Clinical sensitivity for targeted mutation analysis of c.919-2A>G among Chinese subjects with SNHL would be higher if performed only on individuals with documented EVA. c.919-2A>G is the most common SLC26A4 mutation associated with EVA among the Han Chinese and Korean populations, with allele frequencies of 0.63 among deaf Chinese with EVA in Taiwan20 and 0.17 among deaf Koreans with EVA.19 With no information for EVA, Chinese subjects with SNHL as a group still seem to have the highest c.919-2A>G MAF among Asian populations: 0.087 in this study compared with 0.022 in Koreans where this variant is considered common, accounting for 36% of SLC26A4 alleles among Korean probands with SNHL in one study.17

Other genes, such as GJB2 and GJB6, also play a role in many cases of SNHL. The lack of an identified mutation in the majority of the subjects with SNHL in China underscores the potential benefits of comprehensive genetic testing based on initial screening for c.235delC in GJB2 and c.919-2A>G in SLC26A4, the two most common mutations among Chinese with SNHL as demonstrated by our previous study28 and this report. Such an approach would lead to improved recurrence risk counseling and appropriate clinical follow-up.

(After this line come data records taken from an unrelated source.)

-- ==== Sys2Proof/Machine/CellEvents.lean ====
section
/-! DEFINITION. What happens inside a cell without an instruction of its own: landings of the operand log, the ends of
freezes, instruction-cache fills, corrected write-backs, arrivals of signal-stores and the copy engine (R44, R111 to
R117, R198 to R201, R273, R300, R306, R307, R328, R329). -/

namespace Sys2Proof.Machine

/-! ### The sequencer's results and freezes -/

/-- R273: the end of an issue cycle lands what is due in the operand log. -/
def execOperandLogLanding (c : Nat) (s : State) : Out :=
  .next (if (s.cell c).issued then s.modCell c fun x => { x.tickLog with issued := false } else s)

/-- A frozen sequencer takes its instruction up again. -/
def State.retry (s : State) (c : Nat) (p : Freeze → Bool) : State :=
  if p (s.cell c).freeze then s.push [.issue c] else s

/-- R111: a sequencer frozen on a bank asks again, and with the bank granted its access goes on. -/
def execSequencerBankGrant (c : Nat) (s : State) : Out := .next (s.retry c fun f => f == .bank)

/-- Whether the request that a sequencer is frozen on has been answered. -/
def State.answered (s : State) (c : Nat) : Bool :=
  match (s.cell c).freeze with
  | .mem id => match s.req id with
    | some r => r.stage != .walk && r.stage != .slice
    | none => true
  | _ => false

/-- R300: data or an acceptance has reached the sequencer, and the freeze ends. -/
def execMemoryResponse (c : Nat) (s : State) : Out := .next (if s.answered c then s.push [.issue c] else s)

/-- R45: a frozen wait instruction looks at its condition again, and completes when it holds. -/
def execWaitWake (c : Nat) (s : State) : Out := .next (s.retry c fun f => f == .wait)

/-! ### Instruction fetch (R43, R44, R117) -/

/-- R117: the cached line of a word address. -/
def CellSt.ifind (x : CellSt) (tag : Nat) : Option ILine :=
  x.icache.find? fun l => l.tag = tag ∧ l.asid = x.seq.id.asid

/-- R117: a line whose parity fails is invalidated and counted. -/
def CellSt.icheck (x : CellSt) (tag : Nat) : CellSt :=
  match x.ifind tag with
  | some l => if l.parityBad then
      { x with icache := x.icache.filter (· ≠ l), ec := { x.ec with icp := satInc x.ec.icp } } else x
  | none => x

/-- R117: a line enters its set of four, in place of one the spec leaves open. -/
def CellSt.ifill (x : CellSt) (c cycle tag : Nat) (v : Line) : CellSt :=
  if (x.ifind tag).isSome then x
  else
    let set := x.icache.filter (·.tag % 64 = tag % 64)
    let out := if 4 ≤ set.length then set[(Config.icacheVictim cycle (c * 64 + tag % 64)).val]? else none
    let rest := match out with | some l => x.icache.filter (· ≠ l) | none => x.icache
    { x with icache := rest ++ [{ tag := tag, asid := x.seq.id.asid, data := v }] }

/-- R44: cells of one die whose kernels run the same code image in the same address space. -/
def sameCode (s : State) (c d : Nat) : Bool :=
  let a := (s.cell c).seq.id
  let b := (s.cell d).seq.id
  c / 1600 = d / 1600 && (s.cell d).bound.isSome && a.codebase = b.codebase && a.codelen = b.codelen && a.asid = b.asid

/-- A fetch of a cell for a line, whether answered or not. -/
def State.fetchOf (s : State) (c tag : Nat) : Option (Nat × Req) :=
  s.mem.reqs.find? fun (_, r) => r.cell = c && r.kind == .fetch && r.line = tag

/-- R44: the line of a fetch reaches every cell that runs the same code image; those that did not ask count it. -/
def State.multicast (s : State) (c tag : Nat) (v : Line) : State :=
  s.cells.foldl (fun s (d, _) =>
    if sameCode s c d then
      let s := if d = c ∨ (s.fetchOf d tag).isSome ∨ ((s.cell d).ifind tag).isSome then s else s.ev d 0x24
      s.modCell d fun x => x.ifill d s.sys.cycle tag v
    else s) s

/-- R43, R44, R117: an answered fetch of a cell: the line is delivered, or its failure is precise at the word that the
sequencer waits to issue. -/
def execIcacheFill (c : Nat) (s : State) : Out :=
  match s.mem.reqs.find? fun (_, r) => r.cell = c && r.kind == .fetch && (r.stage != .walk && r.stage != .slice) with
  | none => .next s
  | some (id, r) =>
    let s := s.dropReq id
    let x := s.cell c
    match r.stage with
    | .failed f =>
      if x.freeze = .ifetch ∧ x.seq.id.asid = r.asid ∧ vline (x.seq.pc.setWidth 64) = r.line then
        .next (s.seqFault c f x.seq.pc 0 (x.seq.pc.setWidth 64) none)
      else .next s
    | _ => .next (if x.seq.id.asid = r.asid then s.multicast c r.line r.data else s)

Genetic testing is now available for a number of genes related to hearing loss, but the most efficient utilization of resources for genetic testing will follow from studies that determine the most prevalent mutations in the population to be tested. Further studies of mutation prevalence and clinical phenotyping are essential to providing cost effective access to diagnostic testing.